= Laszlo George =

Hungarian-born Canadian cinematographer

Laszlo Gyuriko (May 30, 1931 - June 7, 2021), known professionally as Laszlo George, was a Hungarian-born Canadian cinematographer. He was most noted as a two-time Genie Award nominee for Best Cinematography, receiving nominations at the 1st Genie Awards in 1980 for Running and at the 6th Genie Awards in 1985 for Draw!.

== Biography ==
Born in Budapest and raised in Bozsok, he studied cinematography at the Hungarian Academy of Film and graduated in 1954. He left the country during the Hungarian Revolution of 1956, first moving to England to take English courses at the University of Oxford before moving to Canada in 1957.

In Canada he began his career as a news cameraman for CBC Television, and later joined TDF Film Productions as a director of television commercials.
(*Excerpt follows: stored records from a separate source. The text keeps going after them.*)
-- ==== Sys2Proof/Machine/Flags.lean ====
section
/-! DEFINITION. The start condition, the timer's expiry and the flags they write (10_state.md R28). `busy`, the third
flag, is written by the serial engine (Machine/Serial.lean). -/

namespace Sys2Proof.Machine

/-- The start condition `go` (42_scheduler.md R123). -/
def State.go (s : State) : Bool :=
  decide (s.ctl.st = .idle) && s.tmr.tickPend && s.pins.tickIe && s.pins.gie

/-- The timer's expiry at the next edge (60_exceptions.md R196). -/
def State.expire (s : State) : Bool :=
  s.pins.timerRun && decide (s.tmr.tcnt = 0)

/-- `tick_pend` after the edge (60_exceptions.md R197). -/
def State.tickPendNext (s : State) : Bool :=
  s.expire || (s.tmr.tickPend && !s.go)

/-- `overrun_q` after the edge (60_exceptions.md R188). -/
def State.overrunNext (s : State) : Bool :=
  s.tmr.overrunQ || (s.expire && (s.tmr.tickPend || decide (s.ctl.st ≠ .idle)))

end Sys2Proof.Machine
end

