-- ==== Sys2Proof/Laws/Rom.lean ====
section
/-! SUPPORT. The ROM keeps its canonical form: every operation of the machine leaves it as it is, and the reset instance's
ROM has it (20_memory.md R54, R61). -/

namespace Sys2Proof.Machine

/-- No next state of exec has another ROM. -/
theorem exec_cfg {i : Instr} {s t : State} (h : exec i s = .next t) : t.cfg = s.cfg := by
  rw [exec_next h, edge_cfg]

theorem exec_wf {i : Instr} {s t : State} (h : exec i s = .next t) (hw : Memory.wf s.cfg = true) :
    Memory.wf t.cfg = true := by
  rwa [exec_cfg h]

theorem step_wf {s t : State} (h : step s = .next t) (hw : Memory.wf s.cfg = true) : Memory.wf t.cfg = true := by
  rwa [step_cfg h]

theorem run_cfg {n : Nat} {s u : State} (h : run n s = .next u) : u.cfg = s.cfg := by
  induction n generalizing s with
  | zero => cases h; rfl
  | succ n ih =>
    obtain ⟨t, ht, hr⟩ := run_succ_inv h
    rw [ih hr, step_cfg ht]

theorem run_wf {n : Nat} {s u : State} (h : run n s = .next u) (hw : Memory.wf s.cfg = true) :
    Memory.wf u.cfg = true := by
  rwa [run_cfg h]

theorem resetEdge_wf {s : State} (hw : Memory.wf s.cfg = true) : Memory.wf s.resetEdge.cfg = true := hw

theorem placeCode_wf {s : State} (c : Code) (hw : Memory.wf s.cfg = true) : Memory.wf (s.placeCode c).cfg = true := hw

/-- The addresses of the reset instance's ROM: 0 to 95, each once. -/
theorem referenceRom_addresses : Config.referenceRom.map Prod.fst = List.range 96 := by
  simp only [Config.referenceRom, List.map_append, List.map_map, Function.comp_def]
  decide

theorem reset_wf : Memory.wf State.reset.cfg = true :=
  beq_iff_eq.2 referenceRom_addresses

/-- A ROM in canonical form holds a word exactly at the addresses below `3 * L`. -/
theorem romLookup_isSome_iff {c : Config} (hw : Memory.wf c = true) (a : Nat) :
    (romLookup c.rom a).isSome = true ↔ a < 3 * c.L := by
  have he : c.rom.map Prod.fst = List.range (3 * c.L) := beq_iff_eq.1 hw
  constructor
  · intro h
    by_contra hn
    rw [romLookup_none_of_not_mem (by rw [he, List.mem_range]; exact hn)] at h
    contradiction
  · intro h
    obtain ⟨w, hv⟩ := romLookup_some_of_mem (rom := c.rom) (a := a) (by rw [he, List.mem_range]; exact h)
    rw [hv]
    rfl

/-- Two ROMs in canonical form that read alike at every address are equal lists. -/
theorem rom_ext {c d : Config} (hL : c.L = d.L) (hc : Memory.wf c = true) (hd : Memory.wf d = true)
    (h : ∀ a, romLookup c.rom a = romLookup d.rom a) : c.rom = d.rom := by
  have key : ∀ (r r' : List RomCell), r.map Prod.fst = r'.map Prod.fst → (r.map Prod.fst).Nodup →
      (∀ a, a ∈ r.map Prod.fst → romLookup r a = romLookup r' a) → r = r' := by
    intro r
    induction r with
    | nil => intro r' he _ _; exact (List.map_eq_nil_iff.1 he.symm).symm
    | cons x xs ih =>
      intro r' he hn hh
      cases r' with
      | nil => simp at he
      | cons y ys =>
        obtain ⟨a, w⟩ := x
        obtain ⟨b, v⟩ := y
        simp only [List.map_cons, List.cons.injEq, List.nodup_cons] at he hn
        obtain ⟨rfl, he⟩ := he
        have h0 := hh a (by simp)
        simp only [romLookup, if_true, Option.some.injEq] at h0
        subst h0
        rw [ih ys he hn.2 (fun k hk => ?_)]
        have hka : a ≠ k := fun e => hn.1 (e ▸ hk)
        have := hh k (List.mem_cons_of_mem _ hk)
        simpa [romLookup, hka] using this
  have ec : c.rom.map Prod.fst = List.range (3 * c.L) := beq_iff_eq.1 hc
  have ed : d.rom.map Prod.fst = List.range (3 * d.L) := beq_iff_eq.1 hd
  exact key _ _ (by rw [ec, ed, hL]) (by rw [ec]; exact List.nodup_range) (fun a _ => h a)

end Sys2Proof.Machine
end

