/-- A quantity that each step of `p` raises by one and each step of `q` lowers by one is, from its first value on, the
difference of the two counts. -/
theorem count_balance {φ : Nat → Nat} {p q : Nat → Prop} [DecidablePred p] [DecidablePred q] {n : Nat}
    (h : ∀ k, k < n → φ (k + 1) + (if q k then 1 else 0) = φ k + (if p k then 1 else 0)) :
    φ n + Nat.count q n = φ 0 + Nat.count p n := by
  induction n with
  | zero => rfl
  | succ n ih =>
    have hprev := ih fun k hk => h k (by omega)
    have hlast := h n (by omega)
    rw [Nat.count_succ, Nat.count_succ]
    omega

/-- What holds at one number of a range alone is counted once in it. -/
theorem count_eq_one {p : Nat → Prop} [DecidablePred p] {n j : Nat} (hj : j < n) (h : ∀ k, k < n → (p k ↔ k = j)) :
    Nat.count p n = 1 := by
  rw [Nat.count_eq_card_filter_range, Finset.card_eq_one]
  refine ⟨j, Finset.ext fun k => ?_⟩
  rw [Finset.mem_filter, Finset.mem_range, Finset.mem_singleton]
  exact ⟨fun ⟨hk, hp⟩ => (h k hk).1 hp, fun hk => hk ▸ ⟨hj, (h j hj).2 rfl⟩⟩

theorem path_inv {f : State → Option Word} {s : State} (h : s.Inv) (k : Nat) : (path f s k).Inv := by
  induction k with
  | zero => exact h
  | succ k ih => exact edge_inv _ ih

/-! ## ADVANCE edges and EXIT edges -/

/-- The states of a service that has performed its ADVANCE. -/
def Phase.advanced : Phase → Bool
  | .deassertCs => true
  | .exit => true
  | _ => false

/-- A service has performed its ADVANCE after the ADVANCE edge, and until the EXIT edge. -/
theorem next_advanced (L : Nat) (go busy : Bool) (mux : Option Word) (c : Scheduler) :
    (c.next L go busy mux).st.advanced = (decide (c.st = .advance) || decide (c.st = .deassertCs)) := by
  cases hst : c.st
  case idle => rw [next_idle hst]; cases go <;> simp [Scheduler.enter, hst, Phase.advanced]
  case assertCs => rw [next_assertCs hst]; rfl
  case select => rw [next_select hst]; cases mux <;> rfl
  case txhLoad => rw [next_txhLoad hst]; rfl
  case txhWait => rw [next_txhWait hst]; cases busy <;> simp [hst, Phase.advanced]
  case txlLoad => rw [next_txlLoad hst]; rfl
  case txlWait => rw [next_txlWait hst]; cases busy <;> simp [hst, Phase.advanced]
  case advance => rw [next_advance hst]; rfl
  case deassertCs => rw [next_deassertCs hst]; rfl
  case exit => rw [next_exit hst]; rfl
  case illegal k => rw [next_illegal hst]; rfl

/-- Along any path the ADVANCE edges exceed the EXIT edges by one in the states between the two, else by none. -/
theorem count_advance_eq {f : State → Option Word} {s : State} (hst : s.ctl.st = .idle) (n : Nat) :
    (path f s n).ctl.st.advanced.toNat + Nat.count (fun k => (path f s k).ctl.st = .exit) n =
      Nat.count (fun k => (path f s k).ctl.st = .advance) n := by
  have hedge (k : Nat) : (path f s (k + 1)).ctl.st.advanced.toNat + (if (path f s k).ctl.st = .exit then 1 else 0) =
      (path f s k).ctl.st.advanced.toNat + (if (path f s k).ctl.st = .advance then 1 else 0) := by
    rw [path_succ, edge_ctl, next_advanced]
    cases (path f s k).ctl.st <;> rfl
  have hbalance := count_balance (φ := fun k => (path f s k).ctl.st.advanced.toNat) (n := n) fun k _ => hedge k
  simpa [hst, Phase.advanced] using hbalance

/-- In IDLE every ADVANCE edge has had its EXIT edge. -/
theorem count_advance_eq_of_idle {f : State → Option Word} {s : State} (hst : s.ctl.st = .idle) {n : Nat}
    (hend : (path f s n).ctl.st = .idle) :
    Nat.count (fun k => (path f s k).ctl.st = .advance) n = Nat.count (fun k => (path f s k).ctl.st = .exit) n := by
  rw [← count_advance_eq hst, hend]
  exact Nat.zero_add _

/-! ## Every service advances once (R114) -/

/-- A service that reaches ADVANCE from `p` after `n` edges: it takes three more edges, the last of which is its only EXIT
edge. -/
structure ServiceSpan (x : Nat → State) (p : Phase) (n : Nat) : Prop where
  pos : 0 < n
  before : (x (n - 1)).ctl.st = p
  exits : ∀ k, k < n + 3 → ((x k).ctl.st = .exit ↔ k = n + 2)
  ended : (x (n + 3)).ctl.st = .idle

theorem SilentService.span {x : Nat → State} {s : State} (h : SilentService x s) (hst : (x 0).ctl.st = .idle) :
    ServiceSpan x .select 3 where
  pos := by decide
  before := by rw [h.opened.1]
  exits k hk := by
    interval_cases k
    · simp [hst]
    · simp [h.start.1]
    · simp [h.opened.1]
    · simp [h.skipped.1]
    · simp [h.advanced.1]
    · simp [h.closed.1]
  ended := by rw [h.ended.1]

theorem DataService.span {x : Nat → State} {s : State} {w : Word} (h : DataService x s w)
    (hst : (x 0).ctl.st = .idle) : ServiceSpan x .txlWait (7 + 32 * s.cfg.H) where
  pos := by omega
  before := by
    rw [show 7 + 32 * s.cfg.H - 1 = 6 + 16 * s.cfg.H + 16 * s.cfg.H by omega, (h.low _ le_rfl).1]
    rfl
  exits k hk := by
    have hcases : k = 0 ∨ k = 1 ∨ k = 2 ∨ (3 ≤ k ∧ k ≤ 7 + 32 * s.cfg.H) ∨ k = 8 + 32 * s.cfg.H ∨
        k = 9 + 32 * s.cfg.H := by omega
    rcases hcases with rfl | rfl | rfl | ⟨hlo, hhi⟩ | rfl | rfl
    · simp [hst]
    · simp [h.start.1]
    · simp [h.opened.1]
    · obtain ⟨-, -, -, hexit, -⟩ := Phase.sends_or_advance_ne (h.sends_or_advance hlo hhi)
      exact iff_of_false hexit (by omega)
    · rw [h.advanced.1]
      exact iff_of_false (by simp [inFrame]) (by omega)
    · rw [h.closed.1]
      exact iff_of_true rfl (by omega)
  ended := by
    rw [show 7 + 32 * s.cfg.H + 3 = 10 + 32 * s.cfg.H by omega, h.ended.1]

/-- The path from a start edge is a service that reaches ADVANCE as the code captured there says. -/
theorem exists_serviceSpan {s : State} (hinv : s.Inv) (hgo : s.go = true) :
    ∃ n, n + 3 ≤ 10 + 32 * s.cfg.H ∧ ServiceSpan (path shownWord s)
      (if s.cfg.selMap.table s.captured = none then .select else .txlWait) n := by
  have hst := st_idle_of_go hgo
  obtain ⟨-, hb, -⟩ := quiet_of_inv_idle hinv hst
  obtain ⟨hc, -, hidx, -⟩ := hinv
  obtain ⟨-, -, hH, -⟩ := legal_parts hc
  cases htable : s.cfg.selMap.table s.captured with
  | none =>
    have hserve : SilentService (path shownWord s) s := silentService_path hidx hgo hb fun u hcfg _ hcode => by
      rw [shownWord, formMux_fetched, hcfg, hcode, htable]
    exact ⟨3, by omega, by rw [if_pos rfl]; exact hserve.span hst⟩
  | some t =>
    obtain ⟨w, hw⟩ := romRead_some hc t hidx
    have hserve : DataService (path shownWord s) s w := dataService_path hH hidx hgo hb fun u hcfg _ hui hcode => by
      rw [shownWord_of_table (t := t) (by rw [hcfg, hcode, htable]), hcfg, hui, hw]
    exact ⟨7 + 32 * s.cfg.H, by omega, by rw [if_neg (Option.some_ne_none t)]; exact hserve.span hst⟩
In 1967, he and his wife Ildiko launched their own commercial photography and cinematography boutique, and George worked principally in commercial film and television afterward.
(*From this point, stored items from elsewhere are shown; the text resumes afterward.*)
-- ==== Sys2Proof/Machine/Ops.lean ====
section
/-! DEFINITION. The named operations over the register files and the ports: slots, events, Degrade, Validate, Shift,
the register-write rule, the sampled inputs, the hardware reset. The block takes no exception and returns from none
(spec/60_exceptions.md R190, R197, R198), so there is no such operation to write. -/

namespace Sys2Proof.Machine

/-! ### Slots, counter, events -/

/-- `F[i]`: D[i] or C[i] (R11). -/
def State.slot (s : State) (f : FileSel) (i : RegIdx) : ShadowValue :=
  match f with
  | .data => s.d[i]
  | .ctrl => s.c[i]

/-- `F[i] <- v` (R11). -/
def State.writeSlot (s : State) (f : FileSel) (i : RegIdx) (v : ShadowValue) : State :=
  { s with
    d := match f with
      | .data => s.d.set i v
      | .ctrl => s.d
    c := match f with
      | .data => s.c
      | .ctrl => s.c.set i v }

/-- `D[0..31]` and `C[0..31]` all the zero ShadowValue (R111). -/
def State.zeroFiles (s : State) : State :=
  { s with d := Vector.replicate 32 ShadowValue.zero, c := Vector.replicate 32 ShadowValue.zero }

/-- Append an output event (R11, R71). -/
def State.emit (s : State) (e : Event) : State := { s with out := s.out ++ [e] }

/-- `SEQ <- SEQ + 1`, modulo 2^32 (R133, R155). -/
def State.bumpSeq (s : State) : State := { s with seq := s.seq + 1 }

/-- The stream after the words of a packet were taken (R85). -/
def State.withCmd (s : State) (ws : List Word) : State := { s with cmd := ws }

/-- The channel an event travels on (R50). -/
def Event.channel : Event → Channel
  | .host _ _ => .H
  | .resSv _ => .R
  | .resWord _ => .R
  | .vCache _ _ _ => .V
  | .vEmpty => .V
  | .mVcm _ _ => .M
  | .mWr _ _ => .M

/-- The words an event carries, a ShadowValue as six words with flags-word bits 31:3 zero (R57). The spec fixes these
six words and no framing around them. DESIGN CHOICE (log entry 15): the index of an H event, each key half of a V.cache
event and the address of an M event take a word of their own, zero-extended, and the words stand in the order in which
R51, R53, R54 and R56 write the event's arguments. -/
def Event.words : Event → List Word
  | .host idx v => BitVec.ofNat 32 idx.val :: svWords v
  | .resSv v => svWords v
  | .resWord w => [w]
  | .vCache kx ky v => kx.setWidth 32 :: ky.setWidth 32 :: svWords v
  | .vEmpty => []
  | .mVcm a w => [a, w]
  | .mWr v a => svWords v ++ [a]

/-! ### The validity protocol -/

/-- `Degrade(w)` (R120): the slot rebuilt from `w` alone. -/
def degrade (w : Word) : ShadowValue :=
  { x := i2f (xHalf w).toInt
    y := i2f (yHalf w).toInt
    z := 0
    raw := w
    flags := fNone
    seq := 0 }

/-- `Validate(s, w)` (R121). -/
def validate (v : ShadowValue) (w : Word) : ShadowValue := if v.raw = w then v else degrade w

/-- `F[i] <- Validate(F[i], w)` (R121). -/
def State.validateSlot (s : State) (f : FileSel) (i : RegIdx) (w : Word) : State :=
  s.writeSlot f i (validate (s.slot f i) w)

/-- `v with raw := w` (R11). -/
def withRaw (v : ShadowValue) (w : Word) : ShadowValue := { v with raw := w }

/-! ### The screen-coordinate FIFO -/

/-- `SXY0 = D[12]`, the oldest entry (R25, R27). -/
def sxy0 : RegIdx := 12

/-- `SXY1 = D[13]` (R25). -/
def sxy1 : RegIdx := 13

/-- `SXY2 = D[14]`, the newest entry (R25, R27). -/
def sxy2 : RegIdx := 14

/-- `SXYP = D[15]`, the head (R25, R27). -/
def sxyp : RegIdx := 15

/-- `SINK`, the data register whose transfer writes are discarded (R6, R26). -/
def sink : RegIdx := 31

/-- `Shift(v)` (R130), the assignments in the order written. -/
def State.shift (s : State) (v : ShadowValue) : State :=
  let s1 := s.writeSlot .data sxy0 (s.slot .data sxy1)
  let s2 := s1.writeSlot .data sxy1 (s1.slot .data sxy2)
  let s3 := s2.writeSlot .data sxy2 v
  s3.writeSlot .data sxyp v

/-- The behaviour classes of a data index under the register-write rule (R26). -/
inductive RegClass where
  | plain | fifoPush | sink
  deriving DecidableEq, Repr

/-- The class of a data index (R26). -/
def regClass (i : RegIdx) : RegClass :=
  if i = sxyp then .fifoPush else if i = sink then .sink else .plain

/-- `RegWrite(i, v, w)` (R131). -/
def State.regWrite (s : State) (i : RegIdx) (v : ShadowValue) (w : Word) : State :=
  match regClass i with
  | .fifoPush => s.shift v
  | .sink => s
  | .plain => s.writeSlot .data i (withRaw v w)

/-! ### The sampled inputs -/

/-- The mode levels a push finds (R33, R220). -/
def State.sampledMode (s : State) : Mode := s.modeIn.headD s.mode

/-- The inputs after a push has sampled them: the levels found stay until they change again. -/
def State.afterSample (s : State) : State := { s with mode := s.sampledMode, modeIn := s.modeIn.tail }

/-- Send `M.vcm(a, w)` and bind the answer `v` (R54): with an answer at hand the register-write rule follows at once;
without one the request stays outstanding and the block waits (R55, R176). -/
def State.requestVcm (s : State) (r : VcmRequest) : State :=
  let s1 := s.emit (.mVcm r.address r.rawWord)
  match s1.vcmIn with
  | [] => { s1 with vcmPending := some r }
  | a :: rest => ({ s1 with vcmIn := rest }).regWrite r.ddst (svOfWire a) r.rawWord

/-- The block with an outstanding request: it completes the LDMEM when the answer has come and waits otherwise
(R55). -/
def State.resumeVcm (s : State) (r : VcmRequest) : State :=
  match s.vcmIn with
  | [] => s
  | a :: rest => ({ s with vcmIn := rest, vcmPending := none }).regWrite r.ddst (svOfWire a) r.rawWord

/-- The hardware reset (R38, R210): the block's state as after reset, its inputs as they are. -/
def State.hardwareReset (s : State) : State :=
  { s.zeroFiles with seq := 0, cmd := [], vcmPending := none, out := [] }

end Sys2Proof.Machine
end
He was also co-director of Silent Sky, a 1977 IMAX short documentary film about aviation. The film was a Canadian Film Award nominee for Best Theatrical Short Film at the 28th Canadian Film Awards.
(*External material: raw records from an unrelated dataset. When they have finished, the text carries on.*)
-- ==== Sys2Proof/Laws/Decode.lean ====
section
/-! SUPPORT. Header words as their fields, what a row of the command table selects, the operands of an encoded
command, the packet at the head of a stream. -/

namespace Sys2Proof

open Sys2Proof.Machine

/-! ### A header word is its fields -/

theorem append_eq_append_iff_parts {n m : Nat} (a b : BitVec n) (c d : BitVec m) :
    a ++ c = b ++ d ↔ a = b ∧ c = d := by
  constructor
  · intro h
    have hb : ∀ k, (a ++ c).getLsbD k = (b ++ d).getLsbD k := fun k => by rw [h]
    simp only [BitVec.getLsbD_append] at hb
    constructor
    · apply BitVec.eq_of_getLsbD_eq
      intro i hi
      simpa using hb (m + i)
    · apply BitVec.eq_of_getLsbD_eq
      intro i hi
      simpa [hi] using hb i
  · rintro ⟨rfl, rfl⟩; rfl

/-- The word with these fields (R81). -/
def Header.word (h : Header) : Word := (h.op ++ h.z1 ++ h.ra ++ h.z2 ++ h.rb ++ h.z3 ++ h.f : Word)

theorem fields_append_inj (h k : Header) :
    ((h.op ++ h.z1 ++ h.ra ++ h.z2 ++ h.rb ++ h.z3 ++ h.f : Word) =
      (k.op ++ k.z1 ++ k.ra ++ k.z2 ++ k.rb ++ k.z3 ++ k.f : Word)) ↔ h = k := by
  cases h; cases k
  simp only [append_eq_append_iff_parts, Header.mk.injEq]
  tauto

theorem fields_append_and (h m : Header) :
    ((h.op ++ h.z1 ++ h.ra ++ h.z2 ++ h.rb ++ h.z3 ++ h.f : Word) &&&
      (m.op ++ m.z1 ++ m.ra ++ m.z2 ++ m.rb ++ m.z3 ++ m.f : Word)) =
    ((h.op &&& m.op) ++ (h.z1 &&& m.z1) ++ (h.ra &&& m.ra) ++ (h.z2 &&& m.z2) ++ (h.rb &&& m.rb) ++
      (h.z3 &&& m.z3) ++ (h.f &&& m.f) : Word) := by
  simp only [BitVec.and_append]

theorem Header.word_inj {h k : Header} : h.word = k.word ↔ h = k := fields_append_inj h k

/-- No bit of a header word lies outside its fields. -/
@[simp] theorem word_headerFields (h : Word) : (headerFields h).word = h := by
  apply BitVec.eq_of_getLsbD_eq
  intro i hi
  simp only [Header.word, headerFields, BitVec.getLsbD_append, BitVec.getLsbD_extractLsb']
  interval_cases i <;> simp

@[simp] theorem headerFields_word (h : Header) : headerFields h.word = h :=
  Header.word_inj.1 (word_headerFields h.word)

theorem word_and (h m : Header) :
    h.word &&& m.word =
      (⟨h.op &&& m.op, h.z1 &&& m.z1, h.ra &&& m.ra, h.z2 &&& m.z2, h.rb &&& m.rb, h.z3 &&& m.z3, h.f &&& m.f⟩ :
        Header).word := fields_append_and h m

/-! ### Rows -/

/-- The OP byte of a row (R84). -/
def opCode : Opcode → BitVec 8
  | .init => 0x01
  | .srd => 0x02
  | .swr => 0x03
  | .val => 0x04
  | .rdata => 0x05
  | .wdata => 0x06
  | .rctrl => 0x07
  | .wctrl => 0x08
  | .ldmem => 0x09
  | .stmem => 0x0A
  | .pushf => 0x0B
  | .pushx => 0x0C
  | .nclipv => 0x0D
  | .nclip => 0x0E

/-- The mask of a row, field by field: everything but the fields its command uses. -/
def maskFields (op : Opcode) : Header :=
  let h : Header := ⟨opCode op, 0, 0, 0, 0, 0, 0⟩
  ⟨0xFF, 7, if h.usesRa then 0 else 31, 7, if h.usesRb then 0 else 31, 127, if h.usesF then 0 else 1⟩

theorem row_words {r : OpRow} (hr : r ∈ opTable) :
    r.mask = (maskFields r.op).word ∧ r.pat = (⟨opCode r.op, 0, 0, 0, 0, 0, 0⟩ : Header).word := by
  revert r
  decide

/-- Masking a field with all ones keeps it. -/
theorem and_ones (n : Nat) (x : BitVec n) : x &&& BitVec.allOnes n = x := BitVec.and_allOnes

/-- A row selects a header word exactly when OP is the row's and the header is well formed. -/
theorem selects_iff {r : OpRow} (hr : r ∈ opTable) (h : Word) :
    r.selects h = true ↔ (headerFields h).op = opCode r.op ∧ (headerFields h).wellFormed = true := by
  obtain ⟨hm, hp⟩ := row_words hr
  rw [OpRow.selects, beq_iff_eq, hm, hp]
  conv_lhs => rw [← word_headerFields h, word_and, Header.word_inj]
  generalize headerFields h = f
  obtain ⟨op, z1, ra, z2, rb, z3, fb⟩ := f
  have h8 : op &&& 255#8 = op := and_ones 8 op
  have hz1 : z1 &&& 7#3 = z1 := and_ones 3 z1
  have hra : ra &&& 31#5 = ra := and_ones 5 ra
  have hz2 : z2 &&& 7#3 = z2 := and_ones 3 z2
  have hrb : rb &&& 31#5 = rb := and_ones 5 rb
  have hz3 : z3 &&& 127#7 = z3 := and_ones 7 z3
  have hf : fb &&& 1#1 = fb := and_ones 1 fb
  cases r.op <;>
    · simp only [maskFields, opCode, Header.usesRa, Header.usesRb, Header.usesF]
      simp +contextual [Header.wellFormed, Header.opDefined, Header.zerosZero, Header.unusedZero, Header.usesRa,
        Header.usesRb, Header.usesF, h8, hz1, hra, hz2, hrb, hz3, hf]
      try tauto

/-! ### The header of an encoded command -/

theorem encodeHeader_eq (i : Instr) : encodeHeader i = i.header.word := by cases i <;> rfl

@[simp] theorem headerFields_encodeHeader (i : Instr) : headerFields (encodeHeader i) = i.header := by
  rw [encodeHeader_eq, headerFields_word]

/-- The row of a command (R84). -/
def opcodeOf : Instr → Opcode
  | .init => .init
  | .srd _ _ => .srd
  | .swr _ _ _ => .swr
  | .val _ _ _ => .val
  | .rdata _ _ _ _ => .rdata
  | .wdata _ _ _ _ _ => .wdata
  | .rctrl _ _ _ _ => .rctrl
  | .wctrl _ _ _ _ _ => .wctrl
  | .ldmem _ _ _ => .ldmem
  | .stmem _ _ _ => .stmem
  | .pushf _ _ _ _ => .pushf
  | .pushx _ _ _ _ => .pushx
  | .nclipv _ _ _ => .nclipv
  | .nclip => .nclip

theorem header_op (i : Instr) : i.header.op = opCode (opcodeOf i) := by cases i <;> rfl

/-- The row of a command, with its length (R84). -/
def rowOf (i : Instr) : OpRow :=
  ⟨opcodeOf i, (⟨opCode (opcodeOf i), 0, 0, 0, 0, 0, 0⟩ : Header).word, (maskFields (opcodeOf i)).word,
    (encodePayload i).length + 1⟩

theorem rowOf_mem (i : Instr) : rowOf i ∈ opTable := by
  cases i <;> simp [rowOf, opTable, opcodeOf] <;> exact ⟨rfl, rfl, rfl⟩

/-- A row is known by its opcode. -/
theorem opTable_op_inj {r q : OpRow} (hr : r ∈ opTable) (hq : q ∈ opTable) (h : opCode r.op = opCode q.op) :
    r = q := by
  have : ∀ r ∈ opTable, ∀ q ∈ opTable, opCode r.op = opCode q.op → r = q := by decide
  exact this r hr q hq h

theorem header_wellFormed (i : Instr) : i.header.wellFormed = true := by cases i <;> rfl

/-- The header of an encoded command selects the command's row. -/
theorem selectRow_encodeHeader (i : Instr) : selectRow (encodeHeader i) = some (rowOf i) := by
  have hs : (rowOf i).selects (encodeHeader i) = true := by
    rw [selects_iff (rowOf_mem i), headerFields_encodeHeader]
    exact ⟨header_op i, header_wellFormed i⟩
  cases h : selectRow (encodeHeader i) with
  | none => exact absurd hs (List.find?_eq_none.1 h _ (rowOf_mem i))
  | some r =>
    have hf : opTable.find? (fun r => r.selects (encodeHeader i)) = some r := h
    have hr := List.mem_of_find?_eq_some hf
    have hrs : r.selects (encodeHeader i) = true := by simpa using List.find?_some hf
    have h1 := ((selects_iff hr _).1 hrs).1
    have h2 := ((selects_iff (rowOf_mem i) _).1 hs).1
    rw [opTable_op_inj hr (rowOf_mem i) (h1.symm.trans h2)]

/-- A stream that begins with a command's header, when the payload has come and when it has not. -/
theorem decode_encodeHeader (i : Instr) (p : List Word) :
    decode (encodeHeader i :: p) =
      if p.length < (encodePayload i).length then .incomplete
      else .instr (assemble (opcodeOf i) (encodeHeader i) (p.take (encodePayload i).length))
        (p.drop (encodePayload i).length) := by
  simp [decode, selectRow_encodeHeader, rowOf]

theorem raOf_eq (h : Word) : raOf h = (headerFields h).ra.toFin := rfl
theorem rbOf_eq (h : Word) : rbOf h = (headerFields h).rb.toFin := rfl
theorem fileOf_eq (h : Word) : fileOf h = if (headerFields h).f = 0 then .data else .ctrl := rfl

@[simp] theorem fileOf_bit (f : FileSel) : (if f.bit = 0 then FileSel.data else FileSel.ctrl) = f := by
  cases f <;> rfl

/-! ### The opcode table's numbering -/

theorem encode_length (i : Instr) : (encode i).length = 1 + (encodePayload i).length := by
  simp [encode, Nat.add_comm]

end Sys2Proof
end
Over the course of his career, he also received a Gemini Award nomination for Best Photography in a Dramatic Program or Series at the 14th Gemini Awards in 1999 for Scandalous Me: The Jacqueline Susann Story, and an American Society of Cinematographers nomination for Outstanding Achievement in Cinematography in Motion Picture, Limited Series, or Pilot Made for Television in 1996 for the television film Zoya.

He received lifetime achievement awards from the Canadian Society of Cinematographers in 1995, and from the Hungarian Society of Cinematographers in 2019.